Wednesday, April 25, 2007

I Am Retarded For Him

You know that feeling you get when you look at someone and feel completely helpless? almost like you're heart has shed its pericardium and decided to go skinnydipping in your stomach and you can't do a damn thing about it and when you look in his eyes, all you can think is if you hurt me, I will personally wrap your balls around that lightpost and let you dangle for 6 hours how vulnerable you are. And, while you're thinking this, he rips a loud thunderous jackhammer fart and you still think he is pretty cool...that says something.

He almost fought someone at Luby's to score me some red jello.

I am only sharing this because my hormones are about to start doing some vigorous aerobics in about 2 days and I will undoubtedly hate him again for approximately 18 hours and write some stupid post about how horribly I am treated and then I will feel dumb about it and erase it but it won't matter to 16 of you bloglines people because you will be able to see it anyway and feel sorry for him. I do already. Lucky for him, I will be out of town this weekend when I start morphing into Shredder or Skeletor or a female version of Hannibal Lecter so he probably won't have to much.


Blogger The Grunt said...

Now only if all women would go and hide somewhere safe (for us) during that special time.

I know that because I said that, sometime down the road I will be stricken with hemorrhoids.

4:17 PM  
Blogger Neal said...

Funny that you mention Hannibal Lecter.

(This comment will make more sense in two days...or not).

1:55 AM  
Blogger Crystal said...

grunt - it's happening TODAY! i am morphing. wish i could hide from myself. does that mean i am going to her hemorrhoids?

neal - why? are you going to eat my liver with some fava beans and a nice chianti?

6:10 AM  
Blogger Clearlykels said...

Look at you being all cute and stuff. It warms my heart. ha ha ha.

6:17 AM  
Anonymous Poolboy said...

Are you a real Human?

8:31 AM  
Blogger The Grunt said...

Stay focused. You can get through this! Don't hit the British guy at work, either.

10:03 AM  
Blogger Crystal said...

kels - i know. it's so cute it makes me gag sometimes. how sad is that.
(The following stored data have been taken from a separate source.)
-- ==== Sys2Proof/Machine/Reset.lean ====
section
/-!
DEFINITION. Resets, admissions and the issue of stem commands (15 R342 to R344; 23 R480 to R485, R492).
-/

namespace Sys2Proof.Machine

open Sys2Proof

/-! Clearing (R91, R352, R480). -/

/-- What starting at instruction 0 sets in a core (R91, R119). -/
def Core.start (c : Core) : Core :=
  { c with
    g := [], d := [], v := [], tok := [], scratch := [], pc := 0, ctl := .run, progress := false }

/-- What a boundary clears in a core (R352). -/
def Core.clear (c : Core) : Core :=
  { c with
    tok := [], eng := [], cells := [], slots := [], rings := [], sendq := [], rcache := [], tlb := [], lookup := .idle,
    ctl := .idle, unacked := [] }

/-- What a core reset leaves (R480, R481, R484): its stores, program, step registers and the requests in flight. -/
def Core.reset (c : Core) (tick : Nat) : Core :=
  { Core.zero with
    prog := c.prog, near := c.near, deep := c.deep, stepIndex := c.stepIndex, stepT := c.stepT,
    stepSigma := c.stepSigma, stepGuide := c.stepGuide, stepFlags := c.stepFlags, frameIndex := c.frameIndex,
    job := c.job, gen := c.gen + 1, lastReset := some tick, awaitAdmit := true,
    stopped := c.stopped, opSeq := c.opSeq, rcopies := c.rcopies, unacked := c.unacked.filter fun m => m.st != .held }

/-- A core that returns empty (R18, R31). It is not the reset of a domain, so R485 does not count from it. -/
def Core.empty (c : Core) (tick : Nat) : Core :=
  { c.reset tick with near := [], deep := [], unacked := [], rcopies := [], lastReset := c.lastReset }

/-- A core whose base tussock is GATED: its stores are erased (R30, R31). -/
def Core.erase (c : Core) : Core :=
  { Core.zero with
    prog := c.prog, gen := c.gen, lastReset := c.lastReset, job := c.job, opSeq := c.opSeq, stepIndex := c.stepIndex,
    stepT := c.stepT, stepSigma := c.stepSigma, stepGuide := c.stepGuide, stepFlags := c.stepFlags,
    frameIndex := c.frameIndex, awaitAdmit := true }

/-- A core that changes its owner: of what it held, its generation, the time of its last reset and the count of its operations stay
(R31). -/
def Core.wiped (c : Core) : Core :=
  { Core.zero with gen := c.gen, lastReset := c.lastReset, opSeq := c.opSeq, awaitAdmit := true }

/-- The stores of cores saved (R493, R503), also those of a core whose core SRAM has failed: they are lost only where the test
moves the core (R36). DEDUCED, log entry 35. -/
def State.saveStores (s : State) (l : List Nat) : State :=
  s.updSxt fun x =>
    { x with saved := l.foldl (fun m n => Sparse.put none m n (some ⟨(s.core n).near, (s.core n).deep⟩)) x.saved }

/-- The walker's and the context walker's caches of a base tussock (R263, R324). -/
def Base.clear (b : Base) : Base :=
  { b with ptrCache := [], leafCache := [], ctxDir := none, ctxBuf := [], lookupQ := [] }

/-- Cores reset. -/
def State.resetCores (s : State) (l : List Nat) : State := s.updCores l fun c => c.reset s.tick

/-! Stem commands (R342, R343, R394). -/

/-- Whether one of Sexton's four places is free for a command: one place is reserved for each port's control page. -/
def stemPlace (out : List StemCmd) (c : StemCmd) : Bool :=
  match c.by_ with
  | .ctl p => out.all fun o => o.by_ != .ctl p
  | _ => (out.filter fun o => match o.by_ with | .ctl _ => false | _ => true).length < 2

/-- The meadow whose top-level tussock an identifier is. -/
def State.meadowOfTop (s : State) (id : Nat) : Option Nat :=
  (s.meadows.find? fun e => e.2.state != .absent && e.2.top == id).map (·.1)

/-- The meadow whose route tables an ADMIT writes (R342). -/
def State.meadowOfTarget (s : State) (id : Nat) : Option Nat :=
  match s.meadowOfTop id with
  | some m => some m
  | none => ((s.basesOf id).getD []).head?.bind s.meadowOfBase

/-- Whether a reset of cores must wait (R485). -/
def State.tooSoon (s : State) (l : List Nat) : Bool :=
  l.any fun n => match (s.core n).lastReset with | some t => s.tick < t + 2 ^ 20 | none => false

/-- The cores of a domain (R480). -/
def State.domainCores (s : State) : Domain → List Nat
  | .core n => [n]
  | .tussock id => (s.coresOf id).getD []
  | .meadow m => s.meadowCores m
  | .heath | .warm => s.meadowIds.flatMap s.meadowCores

/-- The meadows whose cores a domain contains. -/
def State.domainMeadows (s : State) (d : Domain) : List Nat :=
  match d with
  | .core n => (s.meadowOf n).toList
  | .tussock id => s.meadowIds.filter fun m => ((s.basesOf id).getD []).any fun b => s.meadowOfBase b == some m
  | .meadow m => [m]
  | .heath | .warm => s.meadowIds

/-- A meadow's collective expectations and its sequencers' read-ahead entries cleared (R374, R480). -/
def Meadow.forget (m : Meadow) : Meadow :=
  { m with
    swSeq := 1, swIdx := 0,
    seqs := m.seqs.map fun e =>
      (e.1, { e.2 with ahead := none, entry := if e.2.state = .waiting then none else e.2.entry }) }

/-- The reset of a domain up to the heath (R480, R490): cores, base tussocks, meadows, flits; epochs of affected
meadows fail under a code unless the domain is one core. A core's reset also invalidates the walker caches that R296 names,
and its lookup leaves the walker's queue (R268, R324). -/
def State.resetDomain (s : State) (d : Domain) (code : Half) : State :=
  let ms := s.domainMeadows d
  let t := match d with
    | .core _ => s
    | _ => ms.foldl (fun u m => u.failEpoch m code) s
  let t := t.resetCores (s.domainCores d)
  match d with
  | .core n => t.updBase (baseOf n) fun b =>
      { b with ptrCache := [], leafCache := [], lookupQ := b.lookupQ.filter (· ≠ n) }
  | .tussock id => t.updBases ((s.basesOf id).getD []) Base.clear
  | .meadow m => (t.updBases (s.meadowBases m) Base.clear).updMeadow m Meadow.forget
  | .heath | .warm =>
    let u := ms.foldl (fun u m => (u.updBases (s.meadowBases m) Base.clear).updMeadow m Meadow.forget) t
    let u := u.updCores (s.domainCores d) fun c => { c with unacked := [], rcopies := [] }
    u.updHub fun h => { h with unacked := [] }

/-- The domain a RESET frame names (R480). -/
def State.domainOf (s : State) (id : Nat) : Domain :=
  if id < 4096 then .core id
  else match s.meadowOfTop id with
    | some m => .meadow m
    | none => .tussock id

/-- A RESET frame applied, or kept until its time (R485). -/
def State.stemReset (s : State) (id : Nat) : Bool × State :=
  let d := s.domainOf id
  if s.tooSoon (s.domainCores d) then
    (true, s.updSxt fun x => { x with delayed := x.delayed ++ [⟨d, Code.reset, false, true⟩] })
  else (false, s.resetDomain d Code.reset)

/-- The route-table entry of a core (R338, R342): the ARG of its ADMIT. -/
def admitArg (n : Nat) (gen : Half) (col : Nat) : Nat := n + gen.toNat * 2 ^ 12 + col * 2 ^ 28

/-- The sites of a base tussock's cores. -/
def State.sitesOf (s : State) (l : List Nat) : List Nat := l.map s.siteOf

/-- WATCH applied to base tussocks (R342, R488). -/
def State.watchCommand (s : State) (l : List Nat) (arg : Nat) : State :=
  let log := bitsOf arg 9 4
  let t := match bitsOf arg 3 0 with
    | 0 => s.updCores (l.flatMap coresOfBase) fun c => { c with progress := false }
    | 1 => s.updBases l fun b => { b with watchSuspended := true }
    | 2 => s.updBases l fun b => { b with watchSuspended := false }
    | _ => s
  if 24 ≤ log ∧ log ≤ 36 then
    { t with heath := { t.heath with watchLog := l.foldl (fun m b => Sparse.put 30 m b log) t.heath.watchLog } }
  else t

/-- A stem command's effect at the control blocks (R342). A repair's own ISOLATE leaves its meadow FAILED, to be replayed (R493). -/
def State.applyStem (s : State) (c : StemCmd) : Bool × State :=
  let cores := (s.coresOf c.target).getD []
  let stop (t : State) : State :=
    match t.meadowOfTop c.target with
    | some m => t.stopMeadow m
    | none => t.stopCores cores
  match c.op with
  | 1 => (false, stop s)
  | 2 =>
    let t := if c.by_ = .repair then s.stopCores cores else stop s
    (false, { t with heath := { t.heath with
      isolated := (s.sitesOf cores).foldl (fun m x => Sparse.put false m x true) t.heath.isolated } })
  | 3 => s.stemReset c.target
  | 4 =>
    (false, match s.meadowOfTarget c.target with
      | none => s
      | some m => s.updMeadow m fun x => { x with
          routes := Sparse.put none x.routes (bitsOf c.arg 11 0)
            (some (BitVec.ofNat 16 (bitsOf c.arg 27 12), bitsOf c.arg 34 28)) })
  | 6 => (false, s.watchCommand ((s.basesOf c.target).getD []) c.arg)
  | _ => (false, s)

/-- The first command that has a place, and the others. -/
def pickStem (out : List StemCmd) : List StemCmd → Option (StemCmd × List StemCmd)
  | [] => none
  | c :: r => if stemPlace out c then some (c, r) else (pickStem out r).map fun (x, l) => (x, c :: l)

/-- Waiting stem commands issued while places are free (R343); at most four. -/
def State.pumpStem : Nat → State → State
  | 0, s => s
  | fuel + 1, s =>
    if s.sxt.lockstep then s
    else match pickStem s.sxt.stemOut s.sxt.stemWait with
      | none => s
      | some (c, r) =>
        let (w, t) := (s.updSxt fun x => { x with stemWait := r }).applyStem c
        State.pumpStem fuel (t.updSxt fun x => { x with stemOut := x.stemOut ++ [{ c with waits := w }] })

/-- A stem command put to Sexton for issue. -/
def State.issueStem (s : State) (c : StemCmd) : State :=
  State.pumpStem 4 (s.updSxt fun x => { x with stemWait := x.stemWait ++ [c] })

/-- ADMITs of cores, in order, each with its generation and physical column (R342, R492). -/
def State.issueAdmits (s : State) (l : List Nat) (by_ : StemBy) : State :=
  let cmds := l.map fun n =>
    let top := match s.meadowOf n with | some m => (s.meadow m).top | none => n
    (⟨4, top, admitArg n (s.core n).gen (s.column n), by_, false⟩ : StemCmd)
  State.pumpStem 4 (s.updSxt fun x => { x with stemWait := x.stemWait ++ cmds })

/-- Port `p`'s mailbox. -/
def State.mbox (s : State) (p : Nat) : Mailbox := Sparse.get Mailbox.zero s.sxt.mail p

/-- A stream or guard request of the host is in progress (R44, R447). -/
def State.hostStream (s : State) : Bool :=
  match s.sxt.mailQueue.head? with
  | some p => match (s.mbox p).job with | some j => j.op == 2 || j.op == 3 | none => false
  | none => false

/-- A stream or guard request is in progress (R44, R447). -/
def State.streamBusy (s : State) : Bool := s.sxt.repair.phase == 4 || s.hostStream

/-- The next repair begins, behind a stream or guard request of the host: the meadow's epoch fails and ISOLATE is sent
(R44, R493). One that follows a requested test has its base tussock isolated and tested: it goes on with step 4 (R504). -/
def State.kickRepair (s : State) (code : Half) : State :=
  match s.sxt.repairQueue with
  | [] => s
  | j :: r =>
    if s.sxt.lockstep ∨ s.hostStream ∨ (1 ≤ s.sxt.repair.phase ∧ s.sxt.repair.phase < 7) then s
    else
      let begin (phase : Nat) : State :=
        s.updSxt fun x => { x with repairQueue := r, repair := ⟨phase, j.base, 0, 0, j.why, j.routers, j.trunk⟩ }
      match j.why with
      | .test => begin 3
      | .fault =>
        let t := begin 1
        let t := match t.meadowOfBase j.base with | some m => t.failEpoch m code | none => t
        t.issueStem ⟨2, 0x1000 + j.base, 0, .repair, false⟩

/-- A core faults at instruction `pc` with a code (R122); a double-bit error starts a repair (R493). -/
def State.coreFault (s : State) (n : Nat) (code : Half) (pc : Nat) : State :=
  let t := s.updCore n fun c => { c with ctl := .faulted, faulted := true, lastError := code, faultPc := pc }
  let t := match t.meadowOf n with
    | some m => t.failEpoch m code
    | none => t
  if code = Code.coreSram then (t.askRepair ⟨baseOf n, .fault, [], false⟩).kickRepair code else t

end Sys2Proof.Machine
end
grunt - too late. it's ok though. he is still unconscious so i don't have to worry about him ruining my day by tattling on me.

11:18 AM  
Blogger Crystal said...


why, yes. yes of course.

11:18 AM  
Blogger Johnny Virgil said...

I think I will test the depth of my wife's love with a loud, jackhammer fart.

8:50 PM  
Blogger Johnny Virgil said...

PS - I linked you. Hope you don't mind.

8:55 PM  
Blogger John said...

I think the sweetest part of the post is that you used the word retarded in the title. That makes me want to make out with you a little.

4:31 PM  
Blogger The Grunt said...


9:27 PM  
Blogger Effortlessly Average said...

Yeah baby, nothing gets a guy thinking about jackhammers than a woman who talks to her ass, loves ketchup and is retarded for him. Sweet!

8:02 AM  
Blogger Crystal said...

johnny, of course. i would also suggest holding her head under the covers. although, after that, she might not be retarded for you. she might just be retarded.

john - i wish every guy was as easy as you.
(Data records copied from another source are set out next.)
-- ==== Sys2Proof/Machine/Walk.lean ====
section
/-!
DEFINITION. The plan sequencer's walk: its tiles, operand footprints, values, cells and outputs
(09 R212 to R220, 10 R230 to R247). A matrix plan is a convolution plan with the trivial window.
-/

namespace Sys2Proof.Machine

open Sys2Proof

/-- A block of the product: origin and extent in each dimension. -/
abbrev Box := List (Nat × Nat)
/-- A block's origin and extent in dimension `d`. -/
def bx (b : Box) (d : Nat) : Nat × Nat := b.getD d (0, 1)

/-- A stretch cut into steps, ascending; the last may be shorter (R209, R212). -/
def cuts (o e step : Nat) : List (Nat × Nat) :=
  if step = 0 then [(o, e)] else (List.range (ceilDiv e step)).map fun i => (o + i * step, min step (e - i * step))

/-- The tiles of a level within a block, in the order of its loops (R212). -/
def levelTiles (ext1 : List Nat) : List Nat → Box → List Box
  | [], b => [b]
  | d :: r, b => (cuts (bx b d).1 (bx b d).2 (ext ext1 d)).flatMap fun c => levelTiles ext1 r (b.set d c)

/-- One step of the walk: group and the current T3, T2 and T1 blocks. -/
structure PStep where
  g : Nat
  b3 : Box
  b2 : Box
  b1 : Box
deriving DecidableEq, Repr

/-- The whole product as a block. -/
def Plan.box (p : Plan) : Box := p.whole.map fun e => (0, e)

/-- The walk, groups outermost (R212, R236). -/
def Plan.steps (p : Plan) : List PStep :=
  (List.range p.win.g).flatMap fun g =>
    (levelTiles p.e3 p.ord3 p.box).flatMap fun b3 =>
      (levelTiles p.e2 p.ord2 b3).flatMap fun b2 => (levelTiles p.e1 p.ord1 b2).map fun b1 => ⟨g, b3, b2, b1⟩

/-- The dimensions a tile of an operand depends on (R213, R238, R241). -/
def opDims (p : Plan) (isB : Bool) : List Nat :=
  if isB then [3, 4, 5, 6] else if p.win.pool ≠ 0 then [0, 1, 2, 4, 5, 6] else [0, 1, 2, 3, 4, 5]

/-- Two blocks agree on an operand's coordinates. -/
def sameTile (p : Plan) (isB : Bool) (a b : Box) : Bool := (opDims p isB).all fun d => bx a d == bx b d

/-- The tiles of an operand that are loaded at T3, in walk order, as group and block (R213, R224). -/
def Plan.loads (p : Plan) (isB : Bool) : List (Nat × Box) :=
  let all := (List.range p.win.g).flatMap fun g => (levelTiles p.e3 p.ord3 p.box).map fun b => (g, b)
  (all.foldl (fun (acc : List (Nat × Box)) x =>
    match acc with
    | y :: _ => if y.1 = x.1 && sameTile p isB y.2 x.2 then acc else x :: acc
    | [] => [x]) []).reverse

/-- Whether a step of the walk begins a new T3 tile of an operand. -/
def newT3 (p : Plan) (isB : Bool) (prev : Option PStep) (x : PStep) : Bool :=
  match prev with
  | none => true
  | some y => !(y.g = x.g && sameTile p isB y.b3 x.b3)
/-- Whether a step of the walk begins a new T2 tile of an operand. -/
def newT2 (p : Plan) (isB : Bool) (prev : Option PStep) (x : PStep) : Bool :=
  match prev with
  | none => true
  | some y => !(y.g = x.g && sameTile p isB y.b3 x.b3 && sameTile p isB y.b2 x.b2)

/-- The first K range of a T1 tile's output, and the last (R212). -/
def firstK (x : PStep) : Bool := [3, 4, 5].all fun d => (bx x.b1 d).1 = 0
/-- The last K range. -/
def lastK (p : Plan) (x : PStep) : Bool := [3, 4, 5].all fun d => (bx x.b1 d).1 + (bx x.b1 d).2 = ext p.whole d

/-! Window expansion (R234). -/

/-- A coordinate of the virtual input. -/
inductive Place where | pad | inserted | real (n : Nat)
deriving DecidableEq, Repr

/-- `place` of R234. -/
def place (v : Int) (size up mode : Nat) : Place :=
  let inside (v : Int) : Place := if v % up = 0 then .real (v / up).toNat else .inserted
  if 0 ≤ v ∧ v < size then inside v
  else if mode ≤ 1 then .pad
  else if mode = 2 then inside (min (max v 0) (size - 1))
  else inside (if v < 0 then -v else 2 * ((size : Int) - 1) - v)

/-- Virtual row of output row `h` at kernel row `r`. -/
def Win.yv (w : Win) (h r : Nat) : Int := (w.h0 + h) * w.sy - w.pt + r * w.dy
/-- Virtual column of output column `x` at kernel column `c`. -/
def Win.xv (w : Win) (x c : Nat) : Int := (w.w0 + x) * w.sx - w.pl + c * w.dx
/-- Virtual rows. -/
def Win.vh (w : Win) : Nat := (w.ih - 1) * w.uy + 1
/-- Virtual columns. -/
def Win.vw (w : Win) : Nat := (w.iw - 1) * w.ux + 1

/-- The places of an output row and column under a kernel position. -/
def Win.placeOf (w : Win) (h r x c : Nat) : Place × Place :=
  (place (w.yv h r) w.vh w.uy w.padMode, place (w.xv x c) w.vw w.ux w.padMode)

/-- Whether a window position lies outside the virtual input (R242). -/
def Win.outside (w : Win) (h r x c : Nat) : Bool :=
  let y := w.yv h r
  let z := w.xv x c
  decide (y < 0) || decide ((w.vh : Int) ≤ y) || decide (z < 0) || decide ((w.vw : Int) ≤ z)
the grunt - [SCREEEAAAMMMMM]

effortlessly average - you forgot about the part where i have a great rack.

10:44 AM  
Blogger bryan torre said...

the key thing here, and i'm being serious now, is whether or not a woman *knows* that she periodically (heh) morphs into Mr. Hyde; the hard thing is if she's convinced that everyone around her suddenly becomes mean, stupid, inconsiderate a$$holes every 28 days like clockwork. that's a little difficult to work with...

8:32 PM  
Blogger bryan torre said...

(ghhhhk -- he said "hard thing"...)

8:33 PM  
Blogger Crystal said...

bryan - i think jenna fisher said it best...

if you knew that every twenty-eight days, someone was going to come up and rack you in the nuts repeatedly, you'd start getting bitchy around day 26 too.